Techniques and frameworks
The final step in developing the architecture of the software part of the trading system is to find suitable techniques and frameworks that can be used to implement it. The general rule here is to try to squeeze out everything that is possible from existing techniques, making sure that they meet functional and non-functional requirements. The framework in this case is a reference architecture. For example, the JBoss framework implements the JEE reference architecture. Here is a list of several techniques and frameworks that can be used to create the architecture of a trading system:
- CUDA is a product of NVidia. She has several products at once that support high performance for calculations in financial modeling. You can achieve a 50-fold increase in performance, for example, to simulate Monte Carlo on a GPU instead of a CPU.
- Apache river is a set of tools for creating distributed systems. He found applications as a framework for SBA pattern-based applications.
- Apache Hadoop - This tool offers interesting solutions for big data problems. Can be deployed in a cluster environment to support CUDA technology.
- AlgoTrader is an open access algorithmic trading platform. It can be deployed where automated trading components take place.
- FIX Engine is a standalone application that supports financial information exchange protocols (FIX, FAST and FIXatdl).

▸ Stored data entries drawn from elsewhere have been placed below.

@[simp] theorem staged_stageLo : Kv.get ((s.stageLo p a w).pathSt p).staged a = some w := by
  rw [State.stageLo, pathSt_onPath pathSt_path]
  exact get_set_same

@[simp] theorem latch_latchHi : Kv.get ((s.latchHi p a w).pathSt p).latch (a + 4) = some w := by
  rw [State.latchHi, pathSt_onPath pathSt_path]
  exact get_set_same

/-- A read of TB_NOW_SEC_LO latches TB_NOW_SEC_HI as it stands at that instant (R332). -/
theorem latch_latchNow :
    Kv.get ((s.latchNow p).pathSt p).latch Reg.TB_NOW_SEC_HI = some (s.viewReg Reg.TB_NOW_SEC_HI) := by
  simp only [State.latchNow, List.foldl_cons, List.foldl_nil]
  rw [pathSt_onPath pathSt_path, get_set_other (by decide), pathSt_onPath pathSt_path, get_set_other (by decide),
    pathSt_onPath pathSt_path, get_set_same]

/-! ### Writes of a pair (R15) -/

@[simp] theorem inv_stageLo (h : Inv s) : Inv (s.stageLo p a w) :=
  inv_of_keeps h (stageLo_keeps .refl trivial)

@[simp] theorem inv_unstage (h : Inv s) : Inv (s.unstage p a) :=
  inv_of_keeps h (unstage_keeps .refl trivial)

theorem stagedLo_stageLo : (s.stageLo p a w).stagedLo p a = w := by
  simp [State.stagedLo]

theorem stagedLo_of_none (h : Kv.get (s.pathSt p).staged a = none) : s.stagedLo p a = s.reg a := by
  simp [State.stagedLo, h]

/-- A commit leaves in LO the half that was staged, or the one that stood. -/
theorem reg_commitPair_lo (h : Inv s) : (s.commitPair p a w).reg a = s.stagedLo p a := by
  have hu : Inv (s.unstage p a) := inv_unstage h
  rw [State.commitPair, reg_setReg_other (inv_setReg hu) (by omega), reg_setReg_same hu]

theorem reg_commitPair_hi (h : Inv s) : (s.commitPair p a w).reg (a + 4) = w :=
  reg_setReg_same (inv_setReg (inv_unstage h))

/-! ### Reads of a pair (R15, R332) -/

theorem readHi_of_latched {now : Word} (h : Kv.get (s.pathSt p).latch a = some w) : (s.readHi p a now).1 = w := by
  simp [State.readHi, h]

theorem readHi_of_not_latched {now : Word} (h : Kv.get (s.pathSt p).latch a = none) :
    (s.readHi p a now).1 = now := by
  simp [State.readHi, h]

/-- No register of the instant but TB_NOW_SEC_LO is the LO half of a pair. -/
theorem not_now_of_isLo (h : RegMap.isLo a = true) :
    ¬ (a = Reg.TB_NOW_SEC_HI ∨ a = Reg.TB_NOW_NS ∨ a = Reg.TB_NOW_FRAC) := by
  rintro (rfl | rfl | rfl) <;> exact absurd h (by decide)

/-- A read of LO answers what stands there. -/
theorem readReg_lo (hl : RegMap.isLo a = true) (hg : a ≠ Reg.GLB_GPIO_IN) : (s.readReg p a).1 = s.viewReg a := by
  by_cases hn : a = Reg.TB_NOW_SEC_LO
  · simp [State.readReg, hn]
  · simp [State.readReg, hn, not_now_of_isLo hl, hg, hl]

/-- A read of LO latches HI for its path. -/
theorem latch_readReg_lo (hl : RegMap.isLo a = true) (hg : a ≠ Reg.GLB_GPIO_IN) :
    Kv.get ((s.readReg p a).2.pathSt p).latch (a + 4) = some (s.viewReg (a + 4)) := by
  by_cases hn : a = Reg.TB_NOW_SEC_LO
  · subst hn
    exact latch_latchNow
  · simp [State.readReg, hn, not_now_of_isLo hl, hg, hl]

/-- A read of HI takes the latched half, or what stands where there is none. -/
theorem readReg_hi (hl : RegMap.isLo a = true) (hh : RegMap.isLo (a + 4) = false) (hg : a + 4 ≠ Reg.GLB_GPIO_IN)
    (hn : a + 4 ≠ Reg.TB_NOW_SEC_LO) : s.readReg p (a + 4) = s.readHi p (a + 4) (s.viewReg (a + 4)) := by
  simp [State.readReg, hl, hh, hg, hn]
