-- ==== Sys2Proof/Syntax.lean ====
section
/-! DEFINITION. The steps of the part, one constructor for each row of spec/opcode_table.json: the 188 slot operations,
whose arguments are the fields of their words (named by the table's letters: `k` guard index, `g` negate bit, `s` in
the C slot the stall count, `l` the start delay), and the 94 events, whose arguments name the agent concerned
(`g` a global strand number, `c` a global core number, `u` a global cluster number, `d` a die, `n` a stream or entry,
`p` a partition or port) and the values it works on. -/

namespace Sys2Proof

It should be remembered that any components (techniques or frameworks) must have an API to ensure their compatibility.
Conclusion
The proposed version of the architecture meets the most general requirements of algorithmic trading systems. For such systems, the main load is carried by three factors that act in practice in different combinations:
- Dependence on the external environment and exchange systems.
- Non-functional requirements.
- The evolution of architectural constraints.
The proposed architecture needs to be adapted based on the movement from case to case. It must comply with specific organizational, regulatory requirements and regional restrictions. Simply put, the article presented only a list of useful links that still need to be customized for individual needs.